Artefact
Dénudée par la nuit, la peau nacrée d'un clair de lune, tu viens toujours comme pour m'effaroucher lentement les yeux. Tu viens encore, un pas, puis l'autre. Le sourire contrit, tu as les pieds meurtris par ce sol en saillies. Brisé et épars, je suis comme ce verre à terre. Un pas, lentement appliqué du talon aux orteils, puis l'autre. Le regard vert de douleur, vert de lune et de peur, tu te campes là sur ton envie. Tu te plantes là sur ton sang et me laisses sans toi pour un temps infini. Ton désir à deux doigts de mes mains, les tiennes se retiennent et s'abstiennent de montrer une quelconque pudeur. Sous ton sein gauche elles laissent à mes yeux fissurés l'une des graines de ta beauté. Les miennes comptent dix doigts de ce désir qui ne s'évanouit pas. Dix doigts à se tordre et à crisper sur la moindre de mes pensées. Je sais bien la douleur, mes genoux aussi y sont posés.

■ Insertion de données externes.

@[simp] theorem readOne_data : s.readOne.data = s.sampleValue s.space s.addr := by simp [State.readOne]
@[simp] theorem readOne_addr : s.readOne.addr = s.addr := by simp [State.readOne]
@[simp] theorem readOne_space : s.readOne.space = s.space := by simp [State.readOne, State.space]
@[simp] theorem readOne_rst : s.readOne.rst = s.rst := by simp [State.readOne]
@[simp] theorem readOne_rfAck : s.readOne.rfAck = s.rfAck := by simp [State.readOne]
@[simp] theorem readOne_txReady : s.readOne.txReady = s.txReady := by simp [State.readOne]
@[simp] theorem readOne_platform : s.readOne.platform = s.platform := by simp [State.readOne]
@[simp] theorem readOne_tx : s.readOne.tx = s.tx ++ [s.sampleValue s.space s.addr] := by simp [State.readOne]
@[simp] theorem readOne_log : s.readOne.log = s.log ++ [.read s.space s.addr (s.sampleValue s.space s.addr)] := by
  simp [State.readOne]
@[simp] theorem readOne_cells (c : Space) : s.readOne.cells c = s.cells c := by cases c <;> simp [State.readOne]

theorem readOne_fifo (h : s.platform.kind s.space s.addr = .fifo) : s.readOne.fifo = s.fifo.tail := by
  simp [State.readOne, afterRead_fifo h]

@[simp] theorem writeOne_data : (s.writeOne d).data = d := by simp [State.writeOne]
@[simp] theorem writeOne_addr : (s.writeOne d).addr = s.addr := by simp [State.writeOne]
@[simp] theorem writeOne_space : (s.writeOne d).space = s.space := by simp [State.writeOne, State.space]
@[simp] theorem writeOne_rst : (s.writeOne d).rst = s.rst := by simp [State.writeOne]
@[simp] theorem writeOne_rfAck : (s.writeOne d).rfAck = s.rfAck := by simp [State.writeOne]
@[simp] theorem writeOne_platform : (s.writeOne d).platform = s.platform := by simp [State.writeOne]
@[simp] theorem writeOne_rx : (s.writeOne d).rx = s.rx.tail := by simp [State.writeOne]
@[simp] theorem writeOne_log : (s.writeOne d).log = s.log ++ [.write s.space s.addr d] := by
  simp [State.writeOne, State.space]

theorem writeOne_cells (c : Space) : (s.writeOne d).cells c = (s.afterWrite s.space s.addr d).cells c := by
  have hafter : ((writeRecv (s.setRx s.rx.tail) d).afterWrite s.space s.addr d).cells c =
      (s.afterWrite s.space s.addr d).cells c := by
    rw [afterWrite_cells, afterWrite_cells]
    cases c <;> rfl
  rw [← hafter, State.writeOne, performed_eq]
  cases c <;> rfl

theorem writeOne_fifo (h : s.platform.kind s.space s.addr = .fifo) : (s.writeOne d).fifo = s.fifo ++ [d] := by
  rw [State.writeOne, performed_eq]
  exact afterWrite_fifo (s := writeRecv (s.setRx s.rx.tail) d) h

end

/-! ## The count -/

/-- `n` byte operations are left, with the block in `x` or, after the last, at the boundary: `AtBurst` with `rst` left
out, as a command does not look at it (log entry 13). -/
structure BurstLeft (x : St) (n : Nat) (s : State) : Prop where
  left : s.cnt.toNat = n
  state : s.st = if n = 0 then .hdr else x

/-- One byte operation done, `n` are left. -/
theorem BurstLeft.countDown {x y : St} {n : Nat} {s t : State} (h : BurstLeft x (n + 1) s) (hcnt : t.cnt = s.cnt - 1)
    (hst : t.st = if s.cnt - 1 = 0 then .hdr else y) : BurstLeft y n t :=
  have hburst := atBurst_countDown (s := s.setRst false) (t := t.setRst false) ⟨rfl, h.left, h.state⟩ rfl hcnt hst
  ⟨hburst.left, hburst.state⟩

theorem BurstLeft.readOne {x : St} {n : Nat} {s : State} (h : BurstLeft x (n + 1) s) :
    BurstLeft .rdSample n s.readOne :=
  h.countDown (by simp [State.readOne]) (by simp [State.readOne])

theorem BurstLeft.writeOne {x : St} {n : Nat} {s : State} (h : BurstLeft x (n + 1) s) (d : Byte) :
    BurstLeft .wrRecv n (s.writeOne d) :=
  h.countDown (by simp [State.writeOne]) (by rw [State.writeOne, performed_eq]; rfl)

theorem BurstLeft.iterate_readOne : ∀ (k : Nat) {n : Nat} {s : State}, BurstLeft .rdSample (n + k) s →
    BurstLeft .rdSample n (State.readOne^[k] s)
  | 0, _, _, h => h
  | k + 1, _, _, h => BurstLeft.iterate_readOne k h.readOne

theorem BurstLeft.foldl_writeOne : ∀ (ds : List Byte) {n : Nat} {s : State}, BurstLeft .wrRecv (n + ds.length) s →
    BurstLeft .wrRecv n (ds.foldl State.writeOne s)
  | [], _, _, h => h
  | d :: ds, _, _, h => BurstLeft.foldl_writeOne ds (h.writeOne d)

/-! ## The handshakes -/

/-- What a read burst waits for is given, and its address is not refused. -/
structure State.ReadGranted (s : State) : Prop where
  rfAck : s.rfAck = true
  txReady : s.txReady = true
  valid : s.platform.valid s.space s.addr = true

/-- What a write burst waits for, but for its payload, is given, and its address is not refused. -/
structure State.WriteGranted (s : State) : Prop where
  rfAck : s.rfAck = true
  valid : s.platform.valid s.space s.addr = true

theorem State.ReadGranted.readOne {s : State} (h : s.ReadGranted) : s.readOne.ReadGranted :=
  ⟨by simp [h.rfAck], by simp [h.txReady], by simp [h.valid]⟩

theorem State.WriteGranted.writeOne {s : State} (h : s.WriteGranted) (d : Byte) : (s.writeOne d).WriteGranted :=
  ⟨by simp [h.rfAck], by simp [h.valid]⟩

/-- A read burst with its handshakes given is its byte operations (R66). -/
theorem readBurst_eq_iterate : ∀ (n : Nat) {s : State}, s.ReadGranted → readBurst n s = .next (State.readOne^[n] s)
  | 0, _, _ => rfl
  | n + 1, s, h => by
    rw [readBurst_succ_sampled, if_pos h.rfAck, if_pos h.valid, if_pos h.txReady]
    exact readBurst_eq_iterate n h.readOne

/-- A write burst with its handshakes given goes on, after the payload that has arrived, with the rest (R66). -/
theorem writeBurst_eq_foldl : ∀ (ds : List Byte) (n : Nat) {s : State} {rest : List Byte}, s.WriteGranted →
    s.rx = ds ++ rest → writeBurst (n + ds.length) s = writeBurst n (ds.foldl State.writeOne s)
  | [], _, _, _, _, _ => rfl
  | d :: ds, n, s, rest, h, hrx => by
    rw [List.length_cons, ← Nat.add_assoc, writeBurst_succ_performed _ (r := ds ++ rest) hrx, if_pos h.rfAck,
      if_pos h.valid]
    have hone : (writeRecv (s.setRx (ds ++ rest)) d).performed = s.writeOne d := by rw [State.writeOne, hrx]; rfl
    rw [hone]
    exact writeBurst_eq_foldl ds n (rest := rest) (h.writeOne d) (by simp [hrx])

/-- Two rows of the block are one byte operation of a read burst. -/
theorem fsmRun_readOne {n : Nat} {s : State} (hrst : s.rst = false) (h : BurstLeft .rdSample (n + 1) s)
    (hg : s.ReadGranted) (k : Nat) : fsmRun (k + 2) s = fsmRun k s.readOne := by
  have hsample := (fsmStep_rdSample hrst h.state hg.rfAck).trans (if_pos hg.valid)
  have hsend := fsmStep_rdSend (s := s.sampled) (by simp [hrst]) rfl (by simp [hg.txReady])
  exact (fsmRun_succ hsample (k + 1)).trans (fsmRun_succ hsend k)

/-- Two rows of the block are one byte operation of a write burst. -/
theorem fsmRun_writeOne {n : Nat} {s : State} {d : Byte} {r : List Byte} (hrst : s.rst = false)
    (h : BurstLeft .wrRecv (n + 1) s) (hg : s.WriteGranted) (hrx : s.rx = d :: r) (k : Nat) :
    fsmRun (k + 2) s = fsmRun k (s.writeOne d) := by
  have hrecv := fsmStep_wrRecv hrst h.state hrx
  have hwrite := (fsmStep_wrWrite (s := writeRecv (s.setRx r) d) hrst rfl hg.rfAck).trans (if_pos hg.valid)
  rw [State.writeOne, hrx]
  exact (fsmRun_succ hrecv (k + 1)).trans (fsmRun_succ hwrite k)

/-- `k` byte operations of a read burst are `2 k` rows. -/
theorem fsmRun_iterate_readOne : ∀ (k : Nat) {n : Nat} {s : State}, s.rst = false →
    BurstLeft .rdSample (n + k) s → s.ReadGranted → fsmRun (2 * k) s = .next (State.readOne^[k] s)
  | 0, _, _, _, _, _ => rfl
  | k + 1, _, s, hrst, h, hg =>
    (fsmRun_readOne hrst h hg (2 * k)).trans
      (fsmRun_iterate_readOne k ((readOne_rst s).trans hrst) h.readOne hg.readOne)

/-- The byte operations that write `ds` are two rows for each byte. -/
theorem fsmRun_foldl_writeOne : ∀ (ds : List Byte) {n : Nat} {s : State} {rest : List Byte}, s.rst = false →
    BurstLeft .wrRecv (n + ds.length) s → s.WriteGranted → s.rx = ds ++ rest →
    fsmRun (2 * ds.length) s = .next (ds.foldl State.writeOne s)
  | [], _, _, _, _, _, _, _ => rfl
  | d :: ds, _, s, rest, hrst, h, hg, hrx =>
    (fsmRun_writeOne hrst h hg hrx (2 * ds.length)).trans
      (fsmRun_foldl_writeOne ds (rest := rest) ((writeOne_rst s d).trans hrst) (h.writeOne d) (hg.writeOne d)
        (by simp [hrx]))

/-! ## What is sampled -/

/-- The samples of `n` byte operations of a read burst, in order. -/
def State.samples : Nat → State → List Byte
  | 0, _ => []
  | n + 1, s => s.sampleValue s.space s.addr :: s.readOne.samples n

@[simp] theorem samples_succ (n : Nat) (s : State) :
    s.samples (n + 1) = s.sampleValue s.space s.addr :: s.readOne.samples n := rfl

@[simp] theorem length_samples : ∀ (n : Nat) (s : State), (s.samples n).length = n
  | 0, _ => rfl
  | n + 1, s => congrArg (· + 1) (length_samples n s.readOne)

theorem iterate_readOne_log : ∀ (n : Nat) (s : State),
    (State.readOne^[n] s).log = s.log ++ (s.samples n).map (Access.read s.space s.addr)
  | 0, s => (List.append_nil s.log).symm
  | n + 1, s => by
    rw [Function.iterate_succ_apply, iterate_readOne_log n s.readOne]
    simp

theorem iterate_readOne_tx : ∀ (n : Nat) (s : State), (State.readOne^[n] s).tx = s.tx ++ s.samples n
  | 0, s => (List.append_nil s.tx).symm
  | n + 1, s => by
    rw [Function.iterate_succ_apply, iterate_readOne_tx n s.readOne]
    simp

/-- The data buffer holds the last sample. -/
theorem iterate_readOne_data : ∀ (n : Nat) (s : State),
    (State.readOne^[n] s).data = (s.samples n).getLast?.getD s.data
  | 0, _ => rfl
  | n + 1, s => by
    rw [Function.iterate_succ_apply, iterate_readOne_data n s.readOne]
    simp [List.getLast?_cons]

/-- DRAW: each sample is the free value of the accesses before it (R31). -/
theorem samples_volatile : ∀ (n : Nat) {s : State}, s.platform.kind s.space s.addr = .volatile → ∀ k, k < n →
    (s.samples n)[k]? = some (Config.rfRead
      (s.log ++ ((s.samples n).take k).map (Access.read s.space s.addr)) s.space s.addr)
  | n + 1, s, h, 0, _ => by simp [sampleValue_volatile h]
  | n + 1, s, h, k + 1, hk => by
    simpa using samples_volatile n (s := s.readOne) (by simpa using h) k (by omega)

/-- PLAIN: each sample is the byte stored. -/
theorem samples_cell {c : Space} {x : Nat} : ∀ (n : Nat) {s : State}, s.platform.cell s.space s.addr = some (c, x) →
    s.samples n = List.replicate n (Memory.read (s.cells c) x)
  | 0, _, _ => rfl
  | n + 1, s, h => by
    have hrest := samples_cell n (s := s.readOne) (by simpa using h)
    rw [samples_succ, hrest, sampleValue_cell h, readOne_cells, List.replicate_succ]

/-- FIFO(q): the samples are taken off the queue. -/
theorem samples_fifo : ∀ (n : Nat) {s : State}, s.platform.kind s.space s.addr = .fifo → n ≤ s.fifo.length →
    s.samples n = s.fifo.take n ∧ (State.readOne^[n] s).fifo = s.fifo.drop n
  | 0, _, _, _ => ⟨rfl, rfl⟩
  | n + 1, s, h, hn => by
    obtain ⟨b, q, hq⟩ := List.exists_cons_of_length_pos (Nat.lt_of_lt_of_le n.succ_pos hn)
    have htail : s.readOne.fifo = q := by rw [readOne_fifo s h, hq, List.tail_cons]
    obtain ⟨hsamples, hfifo⟩ := samples_fifo n (s := s.readOne) (by simpa using h)
      (by simpa [htail, hq] using hn)
    rw [htail] at hsamples hfifo
    exact ⟨by simp [sampleValue_fifo h, hsamples, hq], by simpa [hq] using hfifo⟩

/-! ## What is written -/

theorem foldl_writeOne_rx : ∀ (ds : List Byte) (s : State),
    (ds.foldl State.writeOne s).rx = s.rx.drop ds.length
  | [], _ => rfl
  | d :: ds, s => by
    rw [List.foldl_cons, foldl_writeOne_rx ds, writeOne_rx, List.drop_tail, List.length_cons]

theorem foldl_writeOne_log : ∀ (ds : List Byte) (s : State),
    (ds.foldl State.writeOne s).log = s.log ++ ds.map (Access.write s.space s.addr)
  | [], s => (List.append_nil s.log).symm
  | d :: ds, s => by
    rw [List.foldl_cons, foldl_writeOne_log ds]
    simp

J'en avance un, traînant mon sang jusqu'à tes pieds, puis l'autre.
Sous ma joue c'est alors la douceur de ton ventre et le cri de tes entrailles. Nos yeux referment les blessures de nos sangs mêlés. Mes lèvres sèches glissées sur ta peau si fine vont jusqu'à se commettre sur les tiennes lissées sylphide. Ton dévorable cou laisse ta chevelure venir lécher ta cambrure et je te brise les jambes d'une chaleur de langue. De mes mains noircies je te retiens par les hanches, laissant les traces indélébiles de mes fouilles sur ta peau blanche.
Quand à tes pieds je me prosterne, je nous repends pour que l'on se reprenne. Devant l'objet de mon désir dédié à notre culte. Devant cet autel érigé de mes mains en ton nom. De mes mains noircies, de mes mains brûlées, je laisse en offrande les braises vivantes retrouvées sous les cendres. J'en tapisse un lit pour que l'on y vautre encore nos corps. Pour que l'on y cautérise nos plaies. Pour à nouveau voir scintiller tes yeux de nos plaisirs cramés. Pour ressentir nos corps s'aimer en corps.
Nous ne sommes que des anges à la solde de nos démons. L'absolution n'est qu'à l'ivresse de notre graal, ce calice d'abondance pour nous saouler de nos encores. Pour ne plus nous abandonner qu'à l'autre, ne plus nous adonner qu'à nous...
Nous vouer enfin à notre accidentel amour.